Reputation: 99
For a project using beautifulsoup I need to acquire the "Tesla Quarterly Revenue" table from this site, https://www.macrotrends.net/stocks/charts/TSLA/tesla/revenue. I think ive acquired the initial html data accurately but I'm unsure what tag the phrase "Tesla Quarterly Revenue" is attached to, I thought it might be under thead but that does not output the table.
r=requests.get( 'https://www.macrotrends.net/stocks/charts/TSLA/tesla/revenue')
html_data=r.text
soup=BeautifulSoup(html_data)
#print(soup.prettify())
table_=soup.find_all('thead','Tesla Quarterly Revenue')

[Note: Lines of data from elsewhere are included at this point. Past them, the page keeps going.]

-- ==== Sys2Proof/Laws/Ops.lean ====
section
/-! SUPPORT. For each shared operation one lemma that says everything it can do; the proofs cite these
and unfold nothing. -/

namespace Sys2Proof.Machine

theorem writePixel_of_lt {idx : Nat} {s : State} (c : Rgb) (h : idx < s.bufLen) :
    writePixel idx c s = .ok (s.store idx c) := by
  simp [writePixel, h]

theorem writePixel_of_le {idx : Nat} {s : State} (c : Rgb) (h : s.bufLen ≤ idx) :
    writePixel idx c s = .error (.boundsFault idx) := by
  simp [writePixel, Nat.not_lt.mpr h]

theorem writePixel_cases (idx : Nat) (c : Rgb) (s : State) :
    (idx < s.bufLen ∧ writePixel idx c s = .ok (s.store idx c)) ∨
    (s.bufLen ≤ idx ∧ writePixel idx c s = .error (.boundsFault idx)) := by
  rcases Nat.lt_or_ge idx s.bufLen with h | h
  · exact .inl ⟨h, writePixel_of_lt c h⟩
  · exact .inr ⟨h, writePixel_of_le c h⟩

theorem inDomain_iff (saturation value : Byte) :
    inDomain saturation value = true ↔ saturation.toNat ≤ 15 ∧ value.toNat ≤ 34 := by
  rw [inDomain, Bool.and_eq_true, decide_eq_true_eq, decide_eq_true_eq, Config.maxSaturation,
    Config.maxValue]
  omega

theorem hsv2rgb_of_inDomain {saturation value : Byte} (hue : Byte)
    (h : inDomain saturation value = true) :
    hsv2rgb hue saturation value =
      some (hsv2rgbExact hue.toNat saturation.toNat value.toNat).toRgb := by
  simp [hsv2rgb, h]

theorem hsv2rgb_of_not_inDomain {saturation value : Byte} (hue : Byte)
    (h : inDomain saturation value = false) : hsv2rgb hue saturation value = none := by
  simp [hsv2rgb, h]

theorem convertColor_of_some {hue saturation value : Byte} {c : Rgb} (s : State)
    (h : hsv2rgb hue saturation value = some c) : convertColor hue saturation value s = (c, s) := by
  simp [convertColor, h]

theorem convertColor_of_none {hue saturation value : Byte} (s : State)
    (h : hsv2rgb hue saturation value = none) :
    convertColor hue saturation value s =
      (Triple.unpack24 (Config.anyU24 s.draws), s.nextDraw) := by
  simp [convertColor, h, State.drawU24]

/-- A conversion leaves the state as it is, or takes one draw. -/
theorem convertColor_cases (hue saturation value : Byte) (s : State) :
    (∃ c, hsv2rgb hue saturation value = some c ∧ convertColor hue saturation value s = (c, s)) ∨
    (hsv2rgb hue saturation value = none ∧
      convertColor hue saturation value s =
        (Triple.unpack24 (Config.anyU24 s.draws), s.nextDraw)) := by
  cases h : hsv2rgb hue saturation value with
  | some c => exact .inl ⟨c, rfl, convertColor_of_some s h⟩
  | none => exact .inr ⟨rfl, convertColor_of_none s h⟩

/-- The pixel of an iteration: the components as they are, their conversion, or one draw. -/
theorem fillPixel_cases (l : Latch) (i : Nat) (s : State) :
    (l.converts = false ∧ fillPixel l i s = (fillComponents l i, s)) ∨
    (l.converts = true ∧ ∃ c, hsv2rgb (fillComponents l i).c0 (fillComponents l i).c1
      (fillComponents l i).c2 = some c ∧ fillPixel l i s = (c, s)) ∨
    (l.converts = true ∧ hsv2rgb (fillComponents l i).c0 (fillComponents l i).c1
      (fillComponents l i).c2 = none ∧
      fillPixel l i s = (Triple.unpack24 (Config.anyU24 s.draws), s.nextDraw)) := by
  cases h : l.converts with
  | false => exact .inl ⟨rfl, by simp [fillPixel, h]⟩
  | true =>
    rcases convertColor_cases (fillComponents l i).c0 (fillComponents l i).c1
        (fillComponents l i).c2 s with ⟨c, hc, e⟩ | ⟨hc, e⟩
    · exact .inr (.inl ⟨rfl, c, hc, by simpa [fillPixel, h] using e⟩)
    · exact .inr (.inr ⟨rfl, hc, by simpa [fillPixel, h] using e⟩)

/-- A pixel of a fill leaves the state as it is, or takes one draw. -/
theorem fillPixel_state (l : Latch) (i : Nat) (s : State) :
    (fillPixel l i s).2 = s ∨ (fillPixel l i s).2 = s.nextDraw := by
  rcases fillPixel_cases l i s with ⟨-, h⟩ | ⟨-, _, -, h⟩ | ⟨-, -, h⟩ <;> simp [h]

@[simp] theorem fillPixel_bufLen (l : Latch) (i : Nat) (s : State) :
    (fillPixel l i s).2.bufLen = s.bufLen := by
  rcases fillPixel_state l i s with h | h <;> simp [h]

@[simp] theorem fillPixel_buf (l : Latch) (i : Nat) (s : State) :
    (fillPixel l i s).2.buf = s.buf := by
  rcases fillPixel_state l i s with h | h <;> simp [h]

/-- Iteration `i` stores its pixel at its index, or that index is out of the buffer. -/
theorem fillStore_cases (l : Latch) (i : Nat) (s : State) :
    (l.index i < s.bufLen ∧
      fillStore l i s = 
        .ok ((fillPixel l i s).2.store (l.index i) (fillPixel l i s).1)) ∨
    (s.bufLen ≤ l.index i ∧ fillStore l i s = .error (.boundsFault (l.index i))) := by
  rcases writePixel_cases (l.index i) (fillPixel l i s).1 (fillPixel l i s).2 with ⟨h, e⟩ | ⟨h, e⟩
  · exact .inl ⟨by simpa using h, by simpa [fillStore] using e⟩
  · exact .inr ⟨by simpa using h, by simpa [fillStore] using e⟩

theorem fillAdvance_cases (s : State) :
    ((s.stepCtr.toNat : Int) = s.latch.gap ∧
      fillAdvance s = s.endFill) ∨
    ((s.stepCtr.toNat : Int) ≠ s.latch.gap ∧ fillAdvance s = s.nextIteration) := by
  by_cases h : (s.stepCtr.toNat : Int) = s.latch.gap
  · exact .inl ⟨h, by simp [fillAdvance, h]⟩
  · exact .inr ⟨h, by simp [fillAdvance, h]⟩

/-- The fill step stores one element and advances or ends the fill, or takes the BoundsFault. -/
theorem fillStep_cases (s : State) :
    (s.latch.index s.stepCtr.toNat < s.bufLen ∧
      fillStep s = fillAdvance ((fillPixel s.latch s.stepCtr.toNat s).2.store
        (s.latch.index s.stepCtr.toNat) (fillPixel s.latch s.stepCtr.toNat s).1)) ∨
    (s.bufLen ≤ s.latch.index s.stepCtr.toNat ∧
      fillStep s = s.raise (.boundsFault (s.latch.index s.stepCtr.toNat))) := by
  rcases fillStore_cases s.latch s.stepCtr.toNat s with ⟨h, e⟩ | ⟨h, e⟩
  · exact .inl ⟨h, by simp [fillStep, e]⟩
  · exact .inr ⟨h, by simp [fillStep, e]⟩

/-- The components of iteration `i` are those the statements give its index. -/
theorem fillComponents_eq_gradientAt (l : Latch) (i : Nat) :
    fillComponents l i = gradientAt l.si l.sc l.ei l.ec (l.si.toNat + i) := by
  have h : l.gap = 0 ↔ l.si = l.ei := by
    rw [Latch.gap, ← BitVec.toNat_inj]
    omega
  simp only [fillComponents, h, gradientAt, Nat.add_sub_cancel_left]
  rfl

theorem acceptFill_cases (op : Opcode) (si : Index) (sc : Triple) (ei : Index) (ec : Triple)
    (s : State) :
    (ei.toNat < si.toNat ∧ acceptFill op si sc ei ec s = s.raise .rangeFault) ∨
    (si.toNat ≤ ei.toNat ∧
      acceptFill op si sc ei ec s = s.beginFill (Latch.load op si sc ei ec)) := by
  rcases Nat.lt_or_ge ei.toNat si.toNat with h | h
  · exact .inl ⟨h, by simp [acceptFill, h]⟩
  · exact .inr ⟨h, by simp [acceptFill, Nat.not_lt.mpr h]⟩

/-- The acceptance of any command is a next state, one of these five. -/
theorem exec_cases (i : Instr) (s : State) :
    (∃ h sat v, i = .convert h sat v ∧ exec i s =
      .next ((convertColor h sat v s).2.returnColor (convertColor h sat v s).1)) ∨
    (∃ k c, i = .wrpix k c ∧ k.toNat < s.bufLen ∧
      exec i s = .next (s.store k.toNat c)) ∨
    (∃ k c, i = .wrpix k c ∧ s.bufLen ≤ k.toNat ∧
      exec i s = .next (s.raise (.boundsFault k.toNat))) ∨
    (∃ si sc ei ec, i = .fillhsv si sc ei ec ∧
      exec i s = .next (acceptFill .fillhsv si sc ei ec s)) ∨
    (∃ si sc ei ec, i = .fillrgb si sc ei ec ∧
      exec i s = .next (acceptFill .fillrgb si sc ei ec s)) := by
  cases i with
  | convert h sat v => exact .inl ⟨h, sat, v, rfl, rfl⟩
  | wrpix k c =>
    rcases writePixel_cases k.toNat c s with ⟨h, e⟩ | ⟨h, e⟩
    · exact .inr (.inl ⟨k, c, rfl, h, by simp [exec, execWrpix, e]⟩)
    · exact .inr (.inr (.inl ⟨k, c, rfl, h, by simp [exec, execWrpix, e]⟩))
  | fillhsv si sc ei ec => exact .inr (.inr (.inr (.inl ⟨si, sc, ei, ec, rfl, rfl⟩)))
  | fillrgb si sc ei ec => exact .inr (.inr (.inr (.inr ⟨si, sc, ei, ec, rfl, rfl⟩)))

/-- Everything a step that answers a next state can be: the reset, a fill step, the resting of an
idle core, the acceptance of a command, or of an illegal word (70 R137). -/
theorem step_next_cases {s t : State} (h : step s = .next t) :
    (s.resetIn = true ∧ t = resetCore s) ∨
    (s.filling ∧ t = fillStep s) ∨
    (s.ready ∧ s.port = none ∧ t = s) ∨
    (s.ready ∧ ∃ w i, s.port = some w ∧ decode w = .ok i ∧
      exec i s.consume = .next t) ∨
    (s.ready ∧ ∃ w e, s.port = some w ∧ decode w = .error e ∧
      t = takeIllegal s.consume) := by
  unfold step at h
  cases hr : s.resetIn with
  | true => exact .inl ⟨rfl, by simpa [hr] using h.symm⟩
  | false =>
    cases hf : s.status.fault with
    | true => simp [hr, hf] at h
    | false =>
      cases hb : s.status.busy with
      | true => exact .inr (.inl ⟨⟨hr, hf, hb⟩, by simpa [hr, hf, hb] using h.symm⟩)
      | false =>
        have hs : s.ready := ⟨hr, hb, hf⟩
        cases hp : s.port with
        | none =>
          exact .inr (.inr (.inl ⟨hs, rfl, by simpa [hr, hf, hb, hp, fetch] using h.symm⟩))
        | some w =>
          cases hd : decode w with
          | ok i =>
            exact .inr (.inr (.inr (.inl ⟨hs, w, i, rfl, hd, by
              simpa [hr, hf, hb, hp, hd, fetch] using h⟩)))
          | error e =>
            exact .inr (.inr (.inr (.inr ⟨hs, w, e, rfl, hd, by
              simpa [hr, hf, hb, hp, hd, fetch] using h.symm⟩)))

@[simp] theorem runCore_zero (s : State) : runCore 0 s = .next s := rfl

theorem runCore_succ_of_next {s t : State} (n : Nat) (h : step s = .next t) :
    runCore (n + 1) s = runCore n t := by
  simp only [runCore, Host.Core.run, core_step, h]
  rfl

theorem runCore_succ_of_fault {s : State} {r : Fault} (n : Nat) (h : step s = .fault r) :
    runCore (n + 1) s = .fault r := by
  simp only [runCore, Host.Core.run, core_step, h]
  rfl

/-- A host's store changes one element of the buffer, or is refused by name. -/
theorem hostStore_cases (k : Nat) (c : Rgb) (s : State) :
    (s.bufLen ≤ k ∧ hostStore k c s = .refused (.noSuchElement k)) ∨
    (k < s.bufLen ∧ inFill k s = true ∧ hostStore k c s = .refused (.contestedElement k)) ∨
    (k < s.bufLen ∧ inFill k s = false ∧
      hostStore k c s = .next (s.store k c)) := by
  rcases Nat.lt_or_ge k s.bufLen with h | h
  · cases hf : inFill k s with
    | true => exact .inr (.inl ⟨h, rfl, by simp [hostStore, hf, Nat.not_le.mpr h]⟩)
    | false => exact .inr (.inr ⟨h, rfl, by simp [hostStore, hf, Nat.not_le.mpr h]⟩)
  · exact .inl ⟨h, by simp [hostStore, h]⟩

theorem offer_cases (w : CommandWord) (s : State) :
    (s.port = none ∧ offer w s = { s with port := some w }) ∨
    (∃ v, s.port = some v ∧ offer w s = s) := by
  cases h : s.port with
  | none => exact .inl ⟨rfl, by simp [offer, h]⟩
  | some v => exact .inr ⟨v, rfl, by simp [offer, h]⟩

end Sys2Proof.Machine
end

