/-- Settles O18: a specified conversion is returned in RESULT with RVALID set. -/
theorem resultIsReadableAfterConvert : Obligations.ResultIsReadableAfterConvert := by
  refine ⟨fun s => readResult_of_not_rvalid, fun s w h sat v c hs hp hd hc => ?_⟩
  exact ⟨_, (step_of_ready_of_decode_ok hs hp hd).trans (exec_convert_of_some s.consume hc),
    readResult_returnColor c s.consume⟩

/-! ### The host's store (70 R131) -/

theorem inFill_iff {k : Nat} {s : State} :
    inFill k s = true ↔
      s.status.busy = true ∧ s.latch.si.toNat ≤ k ∧ k ≤ s.latch.ei.toNat := by
  simp [inFill, and_assoc]

/-- Settles O58, by the three outcomes of the host's store. -/
theorem hostStoreKeepsOutOfTheFill : Obligations.HostStoreKeepsOutOfTheFill := by
  intro s k c
  rcases hostStore_cases k c s with ⟨hle, e⟩ | ⟨hlt, hin, e⟩ | ⟨hlt, hout, e⟩
  · exact ⟨fun _ => e, fun hlt => absurd hlt hle.not_gt, fun hlt => absurd hlt hle.not_gt⟩
  · obtain ⟨hb, hsi, hei⟩ := inFill_iff.mp hin
    refine ⟨fun hle => absurd hlt hle.not_gt, fun _ _ _ _ => e, fun _ hfree => ?_⟩
    rcases hfree with hidle | hbefore | hafter
    · exact absurd (hb.symm.trans hidle) (by decide)
    · exact absurd hsi hbefore.not_ge
    · exact absurd hei hafter.not_ge
  · refine ⟨fun hle => absurd hlt hle.not_gt, fun _ hb hsi hei => ?_, fun _ _ => ?_⟩
    · exact absurd (hout.symm.trans (inFill_iff.mpr ⟨hb, hsi, hei⟩)) (by decide)
    · exact ⟨_, e, rfl, fun j => s.read_store_buf k j c⟩

end Sys2Proof.Machine
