-- ==== Sys2Proof/Syntax.lean ====
section
/-!
DEFINITION. The commands of the block: one constructor of `Instr` for each row of spec/opcode_table.json, with the
operands its row's rule gives it. What the manual leaves to the module's own choice (a unit, a number of tiles) and
what a sensor, a link or the host delivers are operands too.
-/
namespace Sys2Proof

/-- What a read of host memory by the module answers (13 R278): data, or one of the failures of a PCIe access. -/
inductive HostData
  | ok (bytes : Bytes)
  | timeout
  | unsupported
  | aborted
  | untranslated
  deriving DecidableEq, Repr

/-- A descriptor (13 R276): its ring, the header of bytes 1 to 15 (byte 0, the opcode, is the row), the
opcode-specific bytes 16 to 63, and what host memory holds at the address the descriptor names, where its opcode
reads host memory when it executes (GRAPH_SUBMIT, TENSOR_DEFINE, ROOT_SUPPLY, the parameter-block class). -/
structure Desc where
  ring  : Nat
  flags : Byte
  tag   : W16
  count : W32
  gate  : Pos
  body  : Bytes
  data  : HostData
  deriving DecidableEq, Repr

/-- The opcodes of 13 R277 (code order); the parameter-block class and STOP carry the sub-operation in their block. -/
inductive DescOp
  | graphSubmit | graphRetire | tensorDefine | tensorRelease | furrowAdvance | runBegin | groupDefine | groupReform
  | copyIn | copyOut | exportConfigure | snapshot | stop | resume | modeSet | rootSupply | voteSupply | placementPin
  | counterConfigure | traceConfigure | injectConfigure | attest | fence
  | unknown (code : Byte)
  deriving DecidableEq, Repr

/-- The transport a Sahith request arrives on (18 R384). -/
inductive Transport
  | doe
  | mctp
  | attest (d : Desc)
  deriving DecidableEq, Repr

/-- A Lamio packet (14 R302), its context word split (TASK_ID, low 24 bits of the step, attempt number). -/
structure Packet where
  source   : ModId
  dest     : ModId
  tag      : W16
  offset   : BitVec 44
  len8     : Nat
  orderSeq : Nat
  seedbed  : Bool
  poison   : Bool
  detour   : Bool
  status   : Nat
  context  : Option (W32 × Nat × Nat)
  data     : Bytes
  deriving DecidableEq, Repr

/-- The key of a collective segment (10 R208): group number, sequence number, segment index. -/
structure SegKey where
  group : Nat
  seq   : Nat
  index : Nat
  deriving DecidableEq, Repr

/-- What an end-of-data notice or a missing-range request names (14 R298): a collective segment, or a bulk transfer by its
requester's tag and its source module. -/
inductive DataKey
  | segment (k : SegKey)
  | bulk (tag : W16) (source : ModId)
  deriving DecidableEq, Repr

table_row=table_.find_all('tr')
for row in table_row:
col = row.find_all("td")
date =col[0].text
revenue =col[1].text
tesla_revenue = tesla_revenue.append({"Date":date, "Revenue":revenue}, ignore_index=True)
tesla_revenue.head()
Soup output here
<div class="col-xs-6">
<table class="historical_data_table table">
<thead>
<tr>
<th colspan="2" style="text-align:center">
Tesla Quarterly Revenue
<br/>
<span style="font-size:14px;">
(Millions of US $)
</span>
</th>
</tr>
</thead>
I know i could select the whole area using
soup.find_all('div',class_='col-xs-6')
But there are multiple tables under this tag and im unsure how to refine it further. Thanks for any help.
Upvotes: 0
Views: 112
Reputation: 382
You should first select main_content div
then select table inside it and finally find the right table.
this code will help you to find the right tbody:
r=requests.get( 'https://www.macrotrends.net/stocks/charts/TSLA/tesla/revenue')
html_data=r.text
soup=BeautifulSoup(html_data)
main = soup.find('div',id = 'main_content')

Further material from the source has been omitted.